When the reviewer from the Historical Novel Society wrote about Martin of Gfenn he called it a “quiet book.” The reviewer from the Zürcher Oberlander said something similar. I found myself thinking about that last night, then about my life, then my art, then my brother… Strange cascade of realizations.
I looked at my paintings a lot yesterday, the ones that are in the co-op store. They’re quiet, too. They’re conventional (superficially) landscapes in realistic (nearly) colors. I don’t take big chances with them, and if there is any self expression in them, it is in the way something is seen and rendered, not in the subject of the painting.
I thought about how I have been affected by paintings inside buildings — directly on walls — that I’ve seen in Europe, paintings that on the surface are all pretty much the same (as Goethe pointed out) but in fact, are not the same when you give yourself a chance to know them, to really look at them. I thought of Martin, the protagonist in my novel, Martin of Gfenn and how his whole brief life was focused on painting just this, conventional scenes in ways others could recognize and yet he had a vision of his own. I began to see how much my own writing, that story, has influenced me.
I once had a different view of art, of painting. That it should be all about expressing the self, and I still think of myself as an expressionist painter, but my perspective on that has changed. Often all I want to do is show another person how I’ve seen something they’ve probably seen too, but not in the way I have. It’s just something that says, “Look!”
That’s what I’ve learned from looking at nine hundred million paintings of Mary and Jesus, I guess. Goethe wrote about this, how the artists of the past (particularly medieval artists who are, in my mind, chronically under-appreciated and mis-perceived) were “trapped” by the requirements of their time. Goethe, and others, assume a different set of values — their own values — and imagine that the painters of the past felt constrained and constricted. I’m not sure they did. First, the relationship between man and God was different in medieval times and, second, they were not painting as I do — for my own self — they were painting to put food on their family’s tables. Painting was everywhere; medieval buildings were painted elaborately inside and out. Painting was a job. An artist would improve just through the labor of a days work, day after day after day. I don’t know that these artists were attacking the surfaces of self and reality. I think they were painting walls.
Quietly. Often masterfully. Wandering around Verona — once called the “painted city” — I saw a whole range of wall painting. Some of it has been recognized as masterpieces; most of it is ignored except as a historical record. Most of it is anonymous. Some of the masterpieces are very hard to see, painted as they were on some remote reach of a high wall in a dark cathedral, such as this one by Pirandello:
It’s very difficult to see; clearly painted where there was room to paint it, not hung carefully on a well-chosen gallery wall painted the perfect shade to show off its features. Quietly.

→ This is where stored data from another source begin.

-- ==== Sys2Proof/Laws/State.lean ====
section
/-! SUPPORT. One lemma per field of State per update of Machine/Ops.lean, and what reading one head, cylinder, slot or
allowance gives after a write to it. All are simp lemmas, so that no proof unfolds a record update. -/

namespace Sys2Proof.Machine

variable (s : State)

/-! ### modTracker -/

@[simp] theorem State.modTracker_tracker (f : Tracker → Tracker) : (s.modTracker f).tracker = f s.tracker := rfl
@[simp] theorem State.modTracker_heads (f : Tracker → Tracker) : (s.modTracker f).heads = s.heads := rfl
@[simp] theorem State.modTracker_infeed (f : Tracker → Tracker) : (s.modTracker f).infeed = s.infeed := rfl
@[simp] theorem State.modTracker_cylinders (f : Tracker → Tracker) : (s.modTracker f).cylinders = s.cylinders := rfl
@[simp] theorem State.modTracker_grantQueue (f : Tracker → Tracker) : (s.modTracker f).grantQueue = s.grantQueue := rfl
@[simp] theorem State.modTracker_gas (f : Tracker → Tracker) : (s.modTracker f).gas = s.gas := rfl
@[simp] theorem State.modTracker_gasTable (f : Tracker → Tracker) : (s.modTracker f).gasTable = s.gasTable := rfl
@[simp] theorem State.modTracker_allowances (f : Tracker → Tracker) : (s.modTracker f).allowances = s.allowances := rfl
@[simp] theorem State.modTracker_verdicts (f : Tracker → Tracker) : (s.modTracker f).verdicts = s.verdicts := rfl
@[simp] theorem State.modTracker_slots (f : Tracker → Tracker) : (s.modTracker f).slots = s.slots := rfl
@[simp] theorem State.modTracker_config (f : Tracker → Tracker) : (s.modTracker f).config = s.config := rfl
@[simp] theorem State.modTracker_conds (f : Tracker → Tracker) : (s.modTracker f).conds = s.conds := rfl
@[simp] theorem State.modTracker_link (f : Tracker → Tracker) : (s.modTracker f).link = s.link := rfl
@[simp] theorem State.modTracker_sensors (f : Tracker → Tracker) : (s.modTracker f).sensors = s.sensors := rfl
@[simp] theorem State.modTracker_pending (f : Tracker → Tracker) : (s.modTracker f).pending = s.pending := rfl

/-! ### modHead -/

@[simp] theorem State.modHead_tracker (h : Fin 16) (f : Head → Head) : (s.modHead h f).tracker = s.tracker := rfl
@[simp] theorem State.modHead_heads (h : Fin 16) (f : Head → Head) : (s.modHead h f).heads = s.heads.set h (f s.heads[h]) := rfl
@[simp] theorem State.modHead_infeed (h : Fin 16) (f : Head → Head) : (s.modHead h f).infeed = s.infeed := rfl
@[simp] theorem State.modHead_cylinders (h : Fin 16) (f : Head → Head) : (s.modHead h f).cylinders = s.cylinders := rfl
@[simp] theorem State.modHead_grantQueue (h : Fin 16) (f : Head → Head) : (s.modHead h f).grantQueue = s.grantQueue := rfl
@[simp] theorem State.modHead_gas (h : Fin 16) (f : Head → Head) : (s.modHead h f).gas = s.gas := rfl
@[simp] theorem State.modHead_gasTable (h : Fin 16) (f : Head → Head) : (s.modHead h f).gasTable = s.gasTable := rfl
@[simp] theorem State.modHead_allowances (h : Fin 16) (f : Head → Head) : (s.modHead h f).allowances = s.allowances := rfl
@[simp] theorem State.modHead_verdicts (h : Fin 16) (f : Head → Head) : (s.modHead h f).verdicts = s.verdicts := rfl
@[simp] theorem State.modHead_slots (h : Fin 16) (f : Head → Head) : (s.modHead h f).slots = s.slots := rfl
@[simp] theorem State.modHead_config (h : Fin 16) (f : Head → Head) : (s.modHead h f).config = s.config := rfl
@[simp] theorem State.modHead_conds (h : Fin 16) (f : Head → Head) : (s.modHead h f).conds = s.conds := rfl
@[simp] theorem State.modHead_link (h : Fin 16) (f : Head → Head) : (s.modHead h f).link = s.link := rfl
@[simp] theorem State.modHead_sensors (h : Fin 16) (f : Head → Head) : (s.modHead h f).sensors = s.sensors := rfl
@[simp] theorem State.modHead_pending (h : Fin 16) (f : Head → Head) : (s.modHead h f).pending = s.pending := rfl

/-! ### modInfeed -/

@[simp] theorem State.modInfeed_tracker (f : Infeed → Infeed) : (s.modInfeed f).tracker = s.tracker := rfl
@[simp] theorem State.modInfeed_heads (f : Infeed → Infeed) : (s.modInfeed f).heads = s.heads := rfl
@[simp] theorem State.modInfeed_infeed (f : Infeed → Infeed) : (s.modInfeed f).infeed = f s.infeed := rfl
@[simp] theorem State.modInfeed_cylinders (f : Infeed → Infeed) : (s.modInfeed f).cylinders = s.cylinders := rfl
@[simp] theorem State.modInfeed_grantQueue (f : Infeed → Infeed) : (s.modInfeed f).grantQueue = s.grantQueue := rfl
@[simp] theorem State.modInfeed_gas (f : Infeed → Infeed) : (s.modInfeed f).gas = s.gas := rfl
@[simp] theorem State.modInfeed_gasTable (f : Infeed → Infeed) : (s.modInfeed f).gasTable = s.gasTable := rfl
@[simp] theorem State.modInfeed_allowances (f : Infeed → Infeed) : (s.modInfeed f).allowances = s.allowances := rfl
@[simp] theorem State.modInfeed_verdicts (f : Infeed → Infeed) : (s.modInfeed f).verdicts = s.verdicts := rfl
@[simp] theorem State.modInfeed_slots (f : Infeed → Infeed) : (s.modInfeed f).slots = s.slots := rfl
@[simp] theorem State.modInfeed_config (f : Infeed → Infeed) : (s.modInfeed f).config = s.config := rfl
@[simp] theorem State.modInfeed_conds (f : Infeed → Infeed) : (s.modInfeed f).conds = s.conds := rfl
@[simp] theorem State.modInfeed_link (f : Infeed → Infeed) : (s.modInfeed f).link = s.link := rfl
@[simp] theorem State.modInfeed_sensors (f : Infeed → Infeed) : (s.modInfeed f).sensors = s.sensors := rfl
@[simp] theorem State.modInfeed_pending (f : Infeed → Infeed) : (s.modInfeed f).pending = s.pending := rfl

/-! ### modWithhold -/

@[simp] theorem State.modWithhold_tracker (f : Withhold → Withhold) : (s.modWithhold f).tracker = s.tracker := rfl
@[simp] theorem State.modWithhold_heads (f : Withhold → Withhold) : (s.modWithhold f).heads = s.heads := rfl
@[simp] theorem State.modWithhold_infeed (f : Withhold → Withhold) : (s.modWithhold f).infeed = { s.infeed with withhold := f s.infeed.withhold } := rfl
@[simp] theorem State.modWithhold_cylinders (f : Withhold → Withhold) : (s.modWithhold f).cylinders = s.cylinders := rfl
@[simp] theorem State.modWithhold_grantQueue (f : Withhold → Withhold) : (s.modWithhold f).grantQueue = s.grantQueue := rfl
@[simp] theorem State.modWithhold_gas (f : Withhold → Withhold) : (s.modWithhold f).gas = s.gas := rfl
@[simp] theorem State.modWithhold_gasTable (f : Withhold → Withhold) : (s.modWithhold f).gasTable = s.gasTable := rfl
@[simp] theorem State.modWithhold_allowances (f : Withhold → Withhold) : (s.modWithhold f).allowances = s.allowances := rfl
@[simp] theorem State.modWithhold_verdicts (f : Withhold → Withhold) : (s.modWithhold f).verdicts = s.verdicts := rfl
@[simp] theorem State.modWithhold_slots (f : Withhold → Withhold) : (s.modWithhold f).slots = s.slots := rfl
@[simp] theorem State.modWithhold_config (f : Withhold → Withhold) : (s.modWithhold f).config = s.config := rfl
@[simp] theorem State.modWithhold_conds (f : Withhold → Withhold) : (s.modWithhold f).conds = s.conds := rfl
@[simp] theorem State.modWithhold_link (f : Withhold → Withhold) : (s.modWithhold f).link = s.link := rfl
@[simp] theorem State.modWithhold_sensors (f : Withhold → Withhold) : (s.modWithhold f).sensors = s.sensors := rfl
@[simp] theorem State.modWithhold_pending (f : Withhold → Withhold) : (s.modWithhold f).pending = s.pending := rfl

/-! ### modCyl -/

@[simp] theorem State.modCyl_tracker (c : Fin 4) (f : Cylinder → Cylinder) : (s.modCyl c f).tracker = s.tracker := rfl
@[simp] theorem State.modCyl_heads (c : Fin 4) (f : Cylinder → Cylinder) : (s.modCyl c f).heads = s.heads := rfl
@[simp] theorem State.modCyl_infeed (c : Fin 4) (f : Cylinder → Cylinder) : (s.modCyl c f).infeed = s.infeed := rfl
@[simp] theorem State.modCyl_cylinders (c : Fin 4) (f : Cylinder → Cylinder) : (s.modCyl c f).cylinders = s.cylinders.set c (f s.cylinders[c]) := rfl
@[simp] theorem State.modCyl_grantQueue (c : Fin 4) (f : Cylinder → Cylinder) : (s.modCyl c f).grantQueue = s.grantQueue := rfl
@[simp] theorem State.modCyl_gas (c : Fin 4) (f : Cylinder → Cylinder) : (s.modCyl c f).gas = s.gas := rfl
@[simp] theorem State.modCyl_gasTable (c : Fin 4) (f : Cylinder → Cylinder) : (s.modCyl c f).gasTable = s.gasTable := rfl
@[simp] theorem State.modCyl_allowances (c : Fin 4) (f : Cylinder → Cylinder) : (s.modCyl c f).allowances = s.allowances := rfl
@[simp] theorem State.modCyl_verdicts (c : Fin 4) (f : Cylinder → Cylinder) : (s.modCyl c f).verdicts = s.verdicts := rfl
@[simp] theorem State.modCyl_slots (c : Fin 4) (f : Cylinder → Cylinder) : (s.modCyl c f).slots = s.slots := rfl
@[simp] theorem State.modCyl_config (c : Fin 4) (f : Cylinder → Cylinder) : (s.modCyl c f).config = s.config := rfl
@[simp] theorem State.modCyl_conds (c : Fin 4) (f : Cylinder → Cylinder) : (s.modCyl c f).conds = s.conds := rfl
@[simp] theorem State.modCyl_link (c : Fin 4) (f : Cylinder → Cylinder) : (s.modCyl c f).link = s.link := rfl
@[simp] theorem State.modCyl_sensors (c : Fin 4) (f : Cylinder → Cylinder) : (s.modCyl c f).sensors = s.sensors := rfl
@[simp] theorem State.modCyl_pending (c : Fin 4) (f : Cylinder → Cylinder) : (s.modCyl c f).pending = s.pending := rfl

/-! ### modGrants -/

@[simp] theorem State.modGrants_tracker (f : List (Fin 16) → List (Fin 16)) : (s.modGrants f).tracker = s.tracker := rfl
@[simp] theorem State.modGrants_heads (f : List (Fin 16) → List (Fin 16)) : (s.modGrants f).heads = s.heads := rfl
@[simp] theorem State.modGrants_infeed (f : List (Fin 16) → List (Fin 16)) : (s.modGrants f).infeed = s.infeed := rfl
@[simp] theorem State.modGrants_cylinders (f : List (Fin 16) → List (Fin 16)) : (s.modGrants f).cylinders = s.cylinders := rfl
@[simp] theorem State.modGrants_grantQueue (f : List (Fin 16) → List (Fin 16)) : (s.modGrants f).grantQueue = f s.grantQueue := rfl
@[simp] theorem State.modGrants_gas (f : List (Fin 16) → List (Fin 16)) : (s.modGrants f).gas = s.gas := rfl
@[simp] theorem State.modGrants_gasTable (f : List (Fin 16) → List (Fin 16)) : (s.modGrants f).gasTable = s.gasTable := rfl
@[simp] theorem State.modGrants_allowances (f : List (Fin 16) → List (Fin 16)) : (s.modGrants f).allowances = s.allowances := rfl
@[simp] theorem State.modGrants_verdicts (f : List (Fin 16) → List (Fin 16)) : (s.modGrants f).verdicts = s.verdicts := rfl
@[simp] theorem State.modGrants_slots (f : List (Fin 16) → List (Fin 16)) : (s.modGrants f).slots = s.slots := rfl
@[simp] theorem State.modGrants_config (f : List (Fin 16) → List (Fin 16)) : (s.modGrants f).config = s.config := rfl
@[simp] theorem State.modGrants_conds (f : List (Fin 16) → List (Fin 16)) : (s.modGrants f).conds = s.conds := rfl
@[simp] theorem State.modGrants_link (f : List (Fin 16) → List (Fin 16)) : (s.modGrants f).link = s.link := rfl
@[simp] theorem State.modGrants_sensors (f : List (Fin 16) → List (Fin 16)) : (s.modGrants f).sensors = s.sensors := rfl
@[simp] theorem State.modGrants_pending (f : List (Fin 16) → List (Fin 16)) : (s.modGrants f).pending = s.pending := rfl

When I was 18, I wanted to be a painter. I set off for college to pursue an art major. It wasn’t long before I heard from my sculpture teacher that I had no talent, something I’d also heard from my high school art teacher. I am not a brilliant artist as my brother was. I’m just…quiet. I remember a drawing I did that fall after a strange experience with a man who became kind of a boyfriend. I drew it. It is, was, I now know a kind of work that is typical of me, something I do, have done since. A semi-surreal figurative work with an image of me in the center of the story, and it was, as are the others, a narrative work. I went to see my sculpture teacher who’d asked to talk to me. His plan was to get me to drop the art major, the sculpture major, anyway. I took my drawing and he pinned it to the wall outside the classroom, unfortunately, next to the Coke machine.
We talked. He said, “This is what you should do, this is what you’re good at. You’re no sculptor.” He was probably right. My wood carving project — mahogany — ended up looking like my first baseman’s glove. I liked the activity of sculptor but I didn’t produce much.
Then a couple of (more talented) girls came in and said, “Professor, the Coke machine just exploded over some chick’s weird drawing.”
I ran out. My drawing was kind of ruined, but not really. The dripping water (that’s what had sprayed on the paper) gave it something kind of cool and not only in matters of temperature.
My drawing teacher, however, had a different take on my work. She thought I was an artist, she suggested I become a painter. “You’re a painter. Even your drawings are painterly.”
Nonetheless, I changed majors — art to English — and the rest is history.
I probably could have made a living in medieval times as a painter (if I’d been born a man) and that is what I know of myself now. Maybe not all the stories we have to tell, we humans, are large stories, loud stories, bright stories. Maybe not all the stories are magical and sexy and tragic. Maybe some of our stories are the paintings in the crypt of my favorite church in Verona, they simply last, letters in the few bottles that survive the ocean of time. Not masterpieces, just some guy saying, “Look!”